Dan Fleshler here cites a savage insight by a leading American rabbi who was outraged by the conduct of the 1982 Lebanon war: that American Jewish leaders were "used like cows" to promote Israel's initiative here, and even milked like cows, as Israel behaved in a brutal manner. Then Fleshler writes:
At the outset of the Gaza war, I–like thousands of other American
Jews with ties to Israel–received a flurry of email messages, bulletins
and reports of conference calls with Israeli diplomats. I was assured
that the goal of Israel’s massive bombardment of Gaza was to protect
the people of southern Israel from rocket fire. I was told that Israel
was simply trying to destroy the Hamas infrastructure that supported
the rocket fire. The goal seemed to be limited.
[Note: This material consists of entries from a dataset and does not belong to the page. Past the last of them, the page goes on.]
@[simp] theorem State.resetEvent_params : (s.resetEvent).params = s.params := rfl
@[simp] theorem State.resetEvent_resid : (s.resetEvent).resid = [] := rfl
@[simp] theorem State.resetEvent_pixOut : (s.resetEvent).pixOut = [] := rfl
@[simp] theorem State.resetEvent_leftRow : (s.resetEvent).leftRow = [] := rfl
@[simp] theorem State.resetEvent_topLeft : (s.resetEvent).topLeft = [] := rfl
@[simp] theorem State.resetEvent_topLine : (s.resetEvent).topLine = [] := rfl
@[simp] theorem State.resetEvent_cmd : (s.resetEvent).cmd = 0 := rfl
@[simp] theorem State.resetEvent_status : (s.resetEvent).status = { lastErr := 0, errSticky := false, busErrSticky := false } := rfl
@[simp] theorem State.resetEvent_draws : (s.resetEvent).draws = s.draws + 1 := rfl
@[simp] theorem State.resetEvent_pending : (s.resetEvent).pending = s.pending := rfl
@[simp] theorem State.resetEvent_resp : (s.resetEvent).resp = none := rfl
@[simp] theorem State.resetEvent_residAt (i : Nat) : (s.resetEvent).residAt i = residFill s.params := rfl
@[simp] theorem State.resetEvent_pixOutAt (i : Nat) : (s.resetEvent).pixOutAt i = sampleFill s.params := rfl
@[simp] theorem State.resetEvent_leftRowAt (i : Nat) : (s.resetEvent).leftRowAt i = sampleFill s.params := rfl
@[simp] theorem State.resetEvent_topLeftAt (i : Nat) : (s.resetEvent).topLeftAt i = sampleFill s.params := rfl
@[simp] theorem State.resetEvent_topLineAt (i : Nat) : (s.resetEvent).topLineAt i = sampleFill s.params := rfl

end Sys2Proof.Machine
end

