-- ==== Sys2Proof/Tests/Slice0.lean ====
section
/-! SUPPORT. Tests.  Every expected value is the spec's: spec/95_test_vectors.md, spec/30_encoding.md R93
and the examples of spec/41_spatial_modes.md, or hand calculation from a rule named in the comment. -/

namespace Sys2Proof.Tests

open Sys2Proof.Machine

/-! ### WellFormed: each check refuses an ill-formed term (R84, R86, R91) -/

theorem test_wellFormed_accepts : (Instr.predDc ⟨true, true, false, 4, 12, 65535⟩).WellFormed := by decide
theorem test_wellFormed_blkX_multiple : ¬ (Instr.predV ⟨false, false, false, 5, 0, 0⟩).WellFormed := by decide
theorem test_wellFormed_blkX_bound : ¬ (Instr.predH ⟨false, false, false, 16, 0, 0⟩).WellFormed := by decide
theorem test_wellFormed_blkY_multiple : ¬ (Instr.predVl ⟨false, false, false, 0, 2, 0⟩).WellFormed := by decide
theorem test_wellFormed_blkY_bound : ¬ (Instr.predHu ⟨false, false, false, 0, 16, 0⟩).WellFormed := by decide
theorem test_wellFormed_mbOffX_bound : ¬ (Instr.predDdl ⟨false, false, false, 0, 0, 65536⟩).WellFormed := by decide

/-! ### Decode: every constructor by a word written out from R80 (MBOFFX OPC BY BX RSVD TRA TA LA MODE) -/

theorem test_decode_v : decodeWord 0b0000000000010000_0000_01_01_0_0_1_0_0000#32 =
    .instr (.predV ⟨false, true, false, 4, 4, 16⟩) := by decide
theorem test_decode_h : decodeWord 0b0000000000000000_0000_10_11_0_0_0_1_0001#32 =
    .instr (.predH ⟨true, false, false, 12, 8, 0⟩) := by decide
theorem test_decode_dc : decodeWord 0b0000000000010000_0000_01_01_0_0_1_1_0010#32 =
    .instr (.predDc ⟨true, true, false, 4, 4, 16⟩) := by decide
theorem test_decode_ddl : decodeWord 0b0000000000010000_0000_01_01_0_1_1_0_0011#32 =
    .instr (.predDdl ⟨false, true, true, 4, 4, 16⟩) := by decide
theorem test_decode_ddr : decodeWord 0b1111111111110000_0000_11_11_0_0_1_1_0100#32 =
    .instr (.predDdr ⟨true, true, false, 12, 12, 0xFFF0⟩) := by decide
theorem test_decode_vr : decodeWord 0b0000000000000000_0000_01_01_0_0_1_1_0101#32 =
    .instr (.predVr ⟨true, true, false, 4, 4, 0⟩) := by decide
theorem test_decode_hd : decodeWord 0b0000000000010000_0000_01_01_0_0_1_1_0110#32 =
    .instr (.predHd ⟨true, true, false, 4, 4, 16⟩) := by decide
theorem test_decode_vl : decodeWord 0b0000000000110000_0000_00_10_0_1_1_0_0111#32 =
    .instr (.predVl ⟨false, true, true, 8, 0, 48⟩) := by decide
theorem test_decode_hu : decodeWord 0b0000000000100000_0000_10_00_0_0_0_1_1000#32 =
    .instr (.predHu ⟨true, false, false, 0, 8, 32⟩) := by decide
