-- ==== Sys2Proof/WellFormed.lean ====
section
/-! DEFINITION. Which terms of `Instr` and `HostAction` stand for something the spec has: the FMT bytes of
the catch-all rows (30_encoding.md R112) and samples in [0, 1] (00_scope.md R8). -/

namespace Sys2Proof

/-- Every sample of the pixel lies in [0, 1] (00 R8). -/
def Pixel.inRange (p : Pixel) : Bool :=
  decide (0 ≤ p.r) && decide (p.r ≤ 1) && decide (0 ≤ p.g) && decide (p.g ≤ 1) &&
    decide (0 ≤ p.b) && decide (p.b ≤ 1) && decide (0 ≤ p.a) && decide (p.a ≤ 1)

/-- The instruction is the one its row's words mean: a catch-all row holds only words that no earlier
row matches (30 R110, R112). -/
def Instr.WellFormed : Instr → Bool
  | .illegalDec fmt => decide (4 < fmt.toNat)
  | .illegalEnc fmt => decide (2 < fmt.toNat)
  | .reserved cmd16 =>
    decide (cmd16.toNat % 256 ≠ 1) && decide (cmd16.toNat % 256 ≠ 2) && decide (cmd16.toNat % 256 ≠ 3)
  | .decDxt1 | .decDxt3 | .decDxt5 | .decIdx4 | .decIdx8 | .encDxt1 | .encDxt3 | .encDxt5 => true
  | .palDefilt _ => true
  | .wireDxt1 _ | .wireDxt3 _ | .wireDxt5 _ | .wireIdx4 _ _ | .wireIdx8 _ => true

/-- The host writes only pixels there are (93 U7). -/
def HostAction.WellFormed : HostAction → Bool
  | .wrImg _ _ p => p.inRange
  | .wrPal _ p => p.inRange
  | .wr _ | .rd _ | .wrs _ _ | .rdStream _ | .rdImg _ _ | .rdPal _ | .wait | .reset => true

end Sys2Proof
end

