-- ==== Sys2Proof/Machine/HostPort.lean ====
section
/-! DEFINITION. The host's statements (30_encoding.md R115, 10_state.md R41) and the fetch: what the next
step runs. While STATUS is BUSY that is the next unit of the running command (46_commands.md R293); at
any other time it is the host's next action, and a write to CMD starts the command its byte and FMT name
(10_state.md R28, 46_commands.md R290). Also here: how a word is placed where the next step fetches it. -/

namespace Sys2Proof.Machine

/-- What the next step does: run an instruction in a state, move to a state, or stop. -/
inductive Fetched where
  | run (i : Instr) (s : State)
  | moved (s : State)
  | fault (r : Fault)
  | refused (r : Refusal)
  deriving Repr

/-- The state after a host read of register `r` that returned `v`, STATUS not being BUSY. A read of CMD takes
a free value (10 R28); a read of STATUS ends the window of 70 R380. -/
def afterRead (r : Reg) (v : Word) (s : State) : State :=
  match r with
  | .cmd => { s with port := .reg v, draws := s.draws + 1 }
  | .status => { s with port := .reg v, unread := false }
  | .fmt | .width | .height | .levels | .spos | .slen | .pallen | .err | .ucnt => { s with port := .reg v }

/-- A host read of register `r` while STATUS is not BUSY (10 R41). -/
def hostRead (r : Reg) (s : State) : Fetched := .moved (afterRead r (readReg s r) s)

/-- The command a write of `v` to CMD starts: CMD16 = FMT || v (30 R110; log 23). From here on the host must read
STATUS before anything else (70 R380). -/
def fetchCommand (v : Byte) (s : State) : Fetched :=
  match decode .command [v, s.fmt] with
  | .ok i => .run i { s with unread := true }
  | .error _ => .refused .undecodable

/-- A host action while STATUS is not BUSY; `s` is the state after the action left the script (10 R41).
MODEL'S CHOICE: the spec says nothing of a host read of a stream byte at or above SLEN, or with SLEN
unwritten, nor of a host read of a pixel outside WIDTH and HEIGHT; such a read answers from the memory like
any other, and a write there takes effect (logs 17, 22). -/
def hostAct (a : HostAction) (s : State) : Fetched :=
  match a with
  | .wr (.cmd v) => fetchCommand v s
  | .wr w => .moved (writeReg s w)
  | .rd r => hostRead r s
  | .wrs a bytes =>
    if a.toNat + bytes.length ≤ 2 ^ 32 then
      .moved { s with stream := Memory.setMany s.stream (cellsAt a.toNat bytes) }
    else .fault .streamOffsetOutsideSpace
  | .wrImg x y p =>
    if p.inRange then .moved { s with image := Memory.set s.image (imageKey x.toNat y.toNat) p }
    else .refused .sampleOutOfRange
  | .wrPal i p =>
    if p.inRange then .moved { s with pal := Memory.set s.pal i.toNat p }
    else .refused .sampleOutOfRange
  | .rdStream a =>
    match Memory.get s.stream a.toNat with
    | some v => .moved { s with port := .byte v }
    | none => .refused .unwrittenStream
  | .rdImg x y =>
    match Memory.get s.image (imageKey x.toNat y.toNat) with
    | some p => .moved { s with port := .pixel p }
    | none => .refused .unwrittenImage
  | .rdPal i =>
    match Memory.get s.pal i.toNat with
    | some p => .moved { s with port := .pixel p }
    | none => .refused .unwrittenPalette
  | .wait => hostRead .status s
  | .reset => .moved (resetTo s)

/-- The next unit of the running command (46 R293). DEC reads the unit's bytes, raising TruncatedStream
when they do not fit below SLEN (20 R62); ENC reads nothing. With no unit left the command is DONE. -/
def fetchUnit (s : State) : Fetched :=
  match s.running with
  | none => .refused .noUnitRunning
  | some c =>
    if s.ucnt.toNat < unitTotal s c then
      match c with
      | .enc b =>
        match decode (.unit (.enc b)) [] with
        | .ok i => .run i s
        | .error _ => .refused .undecodable
      | .dec f =>
        if fitsStream s s.spos.toNat (unitSize f) then
          match readStream s s.spos.toNat (unitSize f) with
          | none => .refused .unwrittenStream
          | some bytes =>
            match decode (.unit (.dec f)) bytes with
            | .ok i => .run i s
            | .error _ => .refused .undecodable
        else .moved (raiseInUnit (.dec f) .truncatedStream s)
    else .moved (finishCommand s)

/-- A step while STATUS is BUSY. The host may poll STATUS (10 R41), and a reset abandons the command (70 R371);
MODEL'S CHOICE: whether the poll or the reset lands before the next unit, which the spec does not say, is
free (logs 8, 16). A `WAIT` stands until the command ends; any other host action is outside the model
(70 R380; log 9). -/
def fetchBusy (s : State) : Fetched :=
  match s.script with
  | [] => fetchUnit s
  | .wait :: _ => fetchUnit s
  | .rd .status :: rest =>
    if Config.freePoll s.draws then
      .moved { s with script := rest, port := .reg 1, draws := s.draws + 1 }
    else fetchUnit { s with draws := s.draws + 1 }
  | .reset :: rest =>
    if Config.freePoll s.draws then .moved (resetTo { s with script := rest, draws := s.draws + 1 })
    else fetchUnit { s with draws := s.draws + 1 }
  | _ :: _ => .refused .hostAccessWhileBusy

/-- The actions open to the host from its write to CMD until it has read STATUS as DONE or ERROR (70 R380): a
read of STATUS, a `WAIT`, which is such reads, and a reset (70 R371). -/
def readsStatusOnly (a : HostAction) : Bool := decide (a = .rd .status ∨ a = .wait ∨ a = .reset)

/-- A step while STATUS is IDLE, DONE or ERROR: the host's next action; with none the codec stays as it
is (70 R370). Until the host has read STATUS as DONE or ERROR it has no other access (70 R380, which draws
the window of 10 R41 by what the host has read; log 9). -/
def fetchIdle (s : State) : Fetched :=
  match s.script with
  | [] => .moved s
  | a :: rest =>
    if s.unread && !readsStatusOnly a then .refused .hostAccessBeforeStatusRead
    else hostAct a { s with script := rest }

/-- What the next step does. -/
def fetch (s : State) : Fetched :=
  match s.status with
  | .busy => fetchBusy s
  | .idle | .done | .error => fetchIdle s

/-! ### Placing a word where the next step fetches it -/

/-- The codec not BUSY, no command in progress and the last one's end read, as a write to CMD needs it (10 R28,
70 R380). -/
def quiesce (s : State) : State :=
  { s with status := if s.status = .busy then .idle else s.status, running := none, unread := false }

/-- The state in which the host has written its whole descriptor (70 R375): a register it has written keeps its
value, and it writes 0 to each of the others (log 7). -/
def prepareDescriptor (s : State) : State :=
  { s with
    fmt := if s.written.fmt then s.fmt else 0,
    width := if s.written.width then s.width else 0,
    height := if s.written.height then s.height else 0,
    levels := if s.written.levels then s.levels else 0,
    spos := if s.written.spos then s.spos else 0,
    slen := if s.written.slen then s.slen else 0,
    pallen := if s.written.pallen then s.pallen else 0,
    written := ⟨true, true, true, true, true, true, true⟩ }

/-- The state with the command word `CMD16 = fmt || v` as the host's next write to CMD, its descriptor written
(log 7). -/
def placeCommand (v fmt : Byte) (s : State) : State :=
  let q := prepareDescriptor (quiesce s)
  { q with fmt := fmt, script := .wr (.cmd v) :: q.script }

/-- Every index of the list holds a palette entry: transparent black where nothing was written. -/
def fillPalette (pal : Memory Pixel) : List Nat → Memory Pixel
  | [] => pal
  | i :: is =>
    match Memory.get pal i with
    | some _ => fillPalette pal is
    | none => fillPalette (Memory.set pal i clearPixel) is

/-- The script with nothing of the host's before the next unit (10 R41). -/
def waitScript : List HostAction → List HostAction
  | .wait :: rest => .wait :: rest
  | as => .wait :: as

/-- The state in which the next step runs the unit with these bytes: a DEC of the format is in progress
on a 2 x 1 texture, its first unit at SPOS, and the host has prepared it as 70 R375 asks (log 7). -/
def placeUnit (f : Fmt) (bytes : List Byte) (s : State) : State :=
  let s := prepareDescriptor s
  let a := if s.spos.toNat + bytes.length < 2 ^ 32 then s.spos.toNat else 0
  { s with
    width := 2, height := 1, spos := BitVec.ofNat 32 a, slen := BitVec.ofNat 32 (a + bytes.length),
    pallen := if s.pallen.toNat = 16 then 16 else 256,
    status := .busy, err := .none, ucnt := 0, running := some (.dec f), unread := true,
    pal := fillPalette s.pal (List.range (if s.pallen.toNat = 16 then 16 else 256)),
    stream := Memory.setMany s.stream (cellsAt a bytes),
    script := waitScript s.script }

/-- Place a word, numbered as spec/opcode_table.json numbers it, where the next step fetches it. -/
def placeWord (s : State) (nbits w : Nat) : State :=
  match slotOfWidth nbits with
  | .command => placeCommand (BitVec.ofNat 8 w) (BitVec.ofNat 8 (w / 256)) s
  | .unit (.dec f) => placeUnit f (bytesOfNat (unitSize f) w) s
  | .unit (.enc _) => s

end Sys2Proof.Machine
end

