-- ==== Sys2Proof/Certificates/Slice0/Obligations.lean ====
section
/-! DEFINITION. The statements for the provers, each from the numbered rules of spec/ (OBLIGATIONS.json
says which). In all of them `exec` and `step` answer a next state where the conclusion says so; a free
value appears only under an existential, so a statement holds for every value of it. -/

open Sys2Proof Sys2Proof.Machine

/-! ### Encodings (30_encoding.md) -/

/-- Decode and encode agree: the decoder reads a well-formed instruction's bytes, in its own slot, as that
instruction, whatever its operands. -/
def Obligations.DecodeOfEncodeIsIdentity : Prop :=
  ∀ i : Instr, i.WellFormed = true → decode (slotOf i) (encode i) = .ok i

/-- Every byte sequence has at most one meaning and no bit of it is lost: what decodes to an instruction is
that instruction's encoding, the instruction is well-formed, and the slot is its own. -/
def Obligations.EncodeOfDecodeIsIdentity : Prop :=
  ∀ (sl : Slot) (bytes : List Byte) (i : Instr), decode sl bytes = .ok i →
    encode i = bytes ∧ i.WellFormed = true ∧ slotOf i = sl

/-- The decoder rejects exactly the wrong lengths: every byte pattern of a unit and every command word is
an instruction (30 R112, R113). -/
def Obligations.DecodeRejectsExactlyWrongLengths : Prop :=
  ∀ (sl : Slot) (bytes : List Byte),
    (∃ r, decode sl bytes = .error r) ↔ bytes.length ≠ slotBytes sl

/-- A few words of the spec's tables, one of each family: 46 R300, R304, R306, R308; 30 R112; 41 R144's
block; 42 R183's; 43 R206's; 45 R264's byte 0x2F; 45 R265's byte 0x80. -/
def Obligations.SpecWordsDecode : Prop :=
  decode .command [0x01#8, 0x00#8] = .ok .decDxt1 ∧
  decode .command [0x01#8, 0x04#8] = .ok .decIdx8 ∧
  decode .command [0x02#8, 0x01#8] = .ok .encDxt3 ∧
  decode .command [0x03#8, 0x09#8] = .ok (.palDefilt 0x09#8) ∧
  decode .command [0x01#8, 0x05#8] = .ok (.illegalDec 0x05#8) ∧
  decode .command [0x02#8, 0x03#8] = .ok (.illegalEnc 0x03#8) ∧
  decode .command [0x05#8, 0x00#8] = .ok (.reserved 0x0005#16) ∧
  decode (.unit (.dec (.block .dxt1)))
    [0x00#8, 0xF8#8, 0x1F#8, 0x00#8, 0x1B#8, 0x1B#8, 0x1B#8, 0x1B#8] =
    .ok (.wireDxt1 (.read ⟨0xF800#16, 0x001F#16, 0x1B#8, 0x1B#8, 0x1B#8, 0x1B#8⟩)) ∧
  decode (.unit (.dec (.block .dxt3)))
    [0xF0#8, 0x58#8, 0#8, 0#8, 0#8, 0#8, 0#8, 0#8, 0x00#8, 0xF8#8, 0x00#8, 0xF8#8, 0#8, 0#8, 0#8, 0#8] =
    .ok (.wireDxt3 (.read ⟨⟨0xF0#8, 0x58#8, 0#8, 0#8, 0#8, 0#8, 0#8, 0#8⟩,
      ⟨0xF800#16, 0xF800#16, 0#8, 0#8, 0#8, 0#8⟩⟩)) ∧
  decode (.unit (.dec (.block .dxt5)))
    [0xFF#8, 0x00#8, 0x68#8, 0x8F#8, 0xAC#8, 0x97#8, 0x70#8, 0x53#8,
      0x00#8, 0xF8#8, 0x00#8, 0xF8#8, 0#8, 0#8, 0#8, 0#8] =
    .ok (.wireDxt5 (.read ⟨⟨0xFF#8, 0x00#8, 0x688FAC977053#48⟩,
      ⟨0xF800#16, 0xF800#16, 0#8, 0#8, 0#8, 0#8⟩⟩)) ∧
  decode (.unit (.dec .idx4)) [0x2F#8] = .ok (.wireIdx4 2#4 15#4) ∧
  decode (.unit (.dec .idx8)) [0x80#8] = .ok (.wireIdx8 0x80#8)

/-- 30 R93: bit pair k, counted through the four index bytes with the most significant pair of each byte
first, is the palette index of the pixel at row k/4, column 3 - k%4; equivalently
`idx(r, c) = B[4 + r][2c+1 : 2c]`. -/
def Obligations.ColorIndexLayout : Prop :=
  ∀ b0 b1 b2 b3 b4 b5 b6 b7 : Byte,
    (∀ k : Nat, k < 16 →
      colorIndex (decodeColor b0 b1 b2 b3 b4 b5 b6 b7) (4 * (k / 4) + (3 - k % 4)) =
        ((([b4, b5, b6, b7].getD (k / 4) 0#8).extractLsb' (6 - 2 * (k % 4)) 2).toNat)) ∧
    (∀ r c : Nat, r < 4 → c < 4 →
      colorIndex (decodeColor b0 b1 b2 b3 b4 b5 b6 b7) (4 * r + c) =
        (([b4, b5, b6, b7].getD r 0#8).extractLsb' (2 * c) 2).toNat)

/-- 30 R91: every eight bytes are a DXT1 colour block, byte by byte: c0 from B[0] (bits 7:0) and B[1] (bits
15:8), c1 from B[2] and B[3], both little-endian, and B[4 + r] the index byte of tile row r. 30 R94: every
sixteen bytes are a DXT3 block: B[0..7] its alpha plane, then a colour block laid out the same way in B[8..15].
30 R97: every sixteen bytes are a DXT5 block: a0 = B[0], a1 = B[1], the six alpha index bytes B[2..7], none of
them lost (O7 says what they mean), then a colour block laid out the same way in B[8..15]. -/
def Obligations.EndpointLayout : Prop :=
  ∀ b0 b1 b2 b3 b4 b5 b6 b7 : Byte,
    ∃ k : ColorBlock,
      decode (.unit (.dec (.block .dxt1))) [b0, b1, b2, b3, b4, b5, b6, b7] = .ok (.wireDxt1 (.read k)) ∧
      (k.c0.extractLsb' 0 8 = b0 ∧ k.c0.extractLsb' 8 8 = b1 ∧
        k.c1.extractLsb' 0 8 = b2 ∧ k.c1.extractLsb' 8 8 = b3 ∧
        k.x0 = b4 ∧ k.x1 = b5 ∧ k.x2 = b6 ∧ k.x3 = b7) ∧
      (k.c0.toNat = b0.toNat + 256 * b1.toNat ∧ k.c1.toNat = b2.toNat + 256 * b3.toNat) ∧
      ∀ p0 p1 p2 p3 p4 p5 p6 p7 : Byte,
        decode (.unit (.dec (.block .dxt3)))
          [p0, p1, p2, p3, p4, p5, p6, p7, b0, b1, b2, b3, b4, b5, b6, b7] =
          .ok (.wireDxt3 (.read ⟨⟨p0, p1, p2, p3, p4, p5, p6, p7⟩, k⟩)) ∧
        ∃ a : AlphaBlock,
          decode (.unit (.dec (.block .dxt5)))
            [p0, p1, p2, p3, p4, p5, p6, p7, b0, b1, b2, b3, b4, b5, b6, b7] =
            .ok (.wireDxt5 (.read ⟨a, k⟩)) ∧
          a.a0 = p0 ∧ a.a1 = p1 ∧ a = decodeAlpha p0 p1 p2 p3 p4 p5 p6 p7 ∧
          encodeAlpha a = [p0, p1, p2, p3, p4, p5, p6, p7]

/-- 30 R99: Q has the first index byte most significant; index k, `Q[47 - 3k : 45 - 3k]`, is that of the
pixel at row k/4, column 3 - k%4; and the table of R99 byte by byte. That the bytes join in stream order is
the spec's reading (decision D7). -/
def Obligations.AlphaIndexLayout : Prop :=
  ∀ b0 b1 b2 b3 b4 b5 b6 b7 : Byte,
    let q := (decodeAlpha b0 b1 b2 b3 b4 b5 b6 b7).q
    q.toNat = b2.toNat * 2 ^ 40 + b3.toNat * 2 ^ 32 + b4.toNat * 2 ^ 24 + b5.toNat * 2 ^ 16 +
      b6.toNat * 2 ^ 8 + b7.toNat ∧
    (∀ k : Nat, k < 16 →
      alphaIndex q (4 * (k / 4) + (3 - k % 4)) = (q.extractLsb' (45 - 3 * k) 3).toNat) ∧
    alphaIndex q 3 = b2.toNat / 32 ∧
    alphaIndex q 2 = b2.toNat / 4 % 8 ∧
    alphaIndex q 1 = b2.toNat % 4 * 2 + b3.toNat / 128 ∧
    alphaIndex q 0 = b3.toNat / 16 % 8 ∧
    alphaIndex q 7 = b3.toNat / 2 % 8 ∧
    alphaIndex q 6 = b3.toNat % 2 * 4 + b4.toNat / 64 ∧
    alphaIndex q 5 = b4.toNat / 8 % 8 ∧
    alphaIndex q 4 = b4.toNat % 8 ∧
    alphaIndex q 11 = b5.toNat / 32 ∧
    alphaIndex q 10 = b5.toNat / 4 % 8 ∧
    alphaIndex q 9 = b5.toNat % 4 * 2 + b6.toNat / 128 ∧
    alphaIndex q 8 = b6.toNat / 16 % 8 ∧
    alphaIndex q 15 = b6.toNat / 2 % 8 ∧
    alphaIndex q 14 = b6.toNat % 2 * 4 + b7.toNat / 64 ∧
    alphaIndex q 13 = b7.toNat / 8 % 8 ∧
    alphaIndex q 12 = b7.toNat % 8

/-- 30 R96 and 42 R181: nibble n of the alpha plane is the low nibble of byte n/2 when n is even and its
high nibble when n is odd, belongs to tile position n (the spec's reading, decision D8), and decodes to
nibble/15. -/
def Obligations.AlphaPlaneLayout : Prop :=
  ∀ b0 b1 b2 b3 b4 b5 b6 b7 : Byte, ∀ n : Nat, n < 16 →
    (alpha4Decode ⟨b0, b1, b2, b3, b4, b5, b6, b7⟩)[n]? =
      some (((((([b0, b1, b2, b3, b4, b5, b6, b7].getD (n / 2) 0#8).extractLsb' (4 * (n % 2)) 4).toNat :
        Nat)) : Rat) / 15)
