-- ==== Sys2Proof/Tests/Slice0.lean ====
section
/-! SUPPORT. The model's own tests: ill-formed terms refused, words of the spec decoded, one step on small
states with the results of spec/95_test_vectors.md, and for each statement with hypotheses a witness that
meets them. -/

namespace Sys2Proof.Tests

open Sys2Proof.Machine

-- One test after another: side by side, each kernel evaluation would hold a thread of its own.
set_option Elab.async false

/-! ### Small states -/

/-- A codec with its descriptor written: W x H pixels, SPOS = 0, `len` bytes of stream. -/
def prepared (W H : Half) (len : Word) : State :=
  { State.reset with
    fmt := 0, width := W, height := H, levels := 1, spos := 0, slen := len, pallen := 16,
    written := ⟨true, true, true, true, true, true, true⟩ }

/-- The same with command `c` in progress at its first unit. -/
def inProgress (c : Command) (W H : Half) (len : Word) : State :=
  { prepared W H len with status := .busy, running := some c, unread := true }

/-- The palette of 95 P4: entry i is (i/15, 1 - i/15, 0, 1). -/
def palette16 : Memory Pixel := (List.range 16).map (fun i => (i, ⟨(i : Rat) / 15, 1 - (i : Rat) / 15, 0, 1⟩))

/-- The palette of 95 V52: entry j is (j/255, 0, 0, 1). -/
def palette256 : Memory Pixel := (List.range 256).map (fun j => (j, ⟨(j : Rat) / 255, 0, 0, 1⟩))

/-- The codec of 95 V52 before PAL.DEFILT. -/
def beforeDefilt : State := { prepared 0 0 0 with pallen := 256, pal := palette256 }

/-- An opaque red pixel. -/
def red : Pixel := ⟨1, 0, 0, 1⟩

/-- An image of W x H red pixels. -/
def redImage (W H : Nat) : Memory Pixel :=
  (List.range H).flatMap (fun y => (List.range W).map (fun x => (imageKey x y, red)))

/-- Whether a result is a next state that passes a check. -/
def nextWith (r : Result) (check : State → Bool) : Bool :=
  match r with
  | .next t => check t
  | _ => false

/-- Whether a result is the named refusal. -/
def refusedWith (r : Result) (why : Refusal) : Bool :=
  match r with
  | .refused w => decide (w = why)
  | _ => false
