-- ==== Sys2Proof/Machine/LType.lean ====
section
/-! DEFINITION. The meanings of the L-type instructions (spec/44_l_type.md). -/

namespace Sys2Proof.Machine

/-- LB: the byte, sign-extended (R171). -/
def execLb (rd : Reg) (off : BitVec 4) (rs2 : Reg) (s : State) : Host.Outcome State Fault Refusal :=
  load .byte signExtendByte rd off rs2 s

/-- LW: the word, even address (R172). -/
def execLw (rd : Reg) (off : BitVec 4) (rs2 : Reg) (s : State) : Host.Outcome State Fault Refusal :=
  load .word id rd off rs2 s

/-- LBU: the byte, zero-extended (R173). -/
def execLbu (rd : Reg) (off : BitVec 4) (rs2 : Reg) (s : State) : Host.Outcome State Fault Refusal :=
  load .byte zeroExtendByte rd off rs2 s

end Sys2Proof.Machine
end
But the declared goals kept changing, as I noted in a furious post a few days after the war started. Eventually, it became clear that I was being asked to defend an operation whose real goal
was to send a message, to show Hamas and the Palestinians under its
rule that the Israelis would not hesitate to behave like unpredictable
madmen if the rocket fire on southern Israel continued. As Ethan Bronner
put it, “The Israeli theory of what it tried to do here is summed up in
a Hebrew phrase heard across Israel and throughout the military in the
past weeks: `baal habayit hishtageya,‘ or `the boss has lost it.’”
The price of this feigned madness was the death of hundreds of
innocent people and the maiming of many more, all in the name of the
abstract and murky goal of “deterrence.”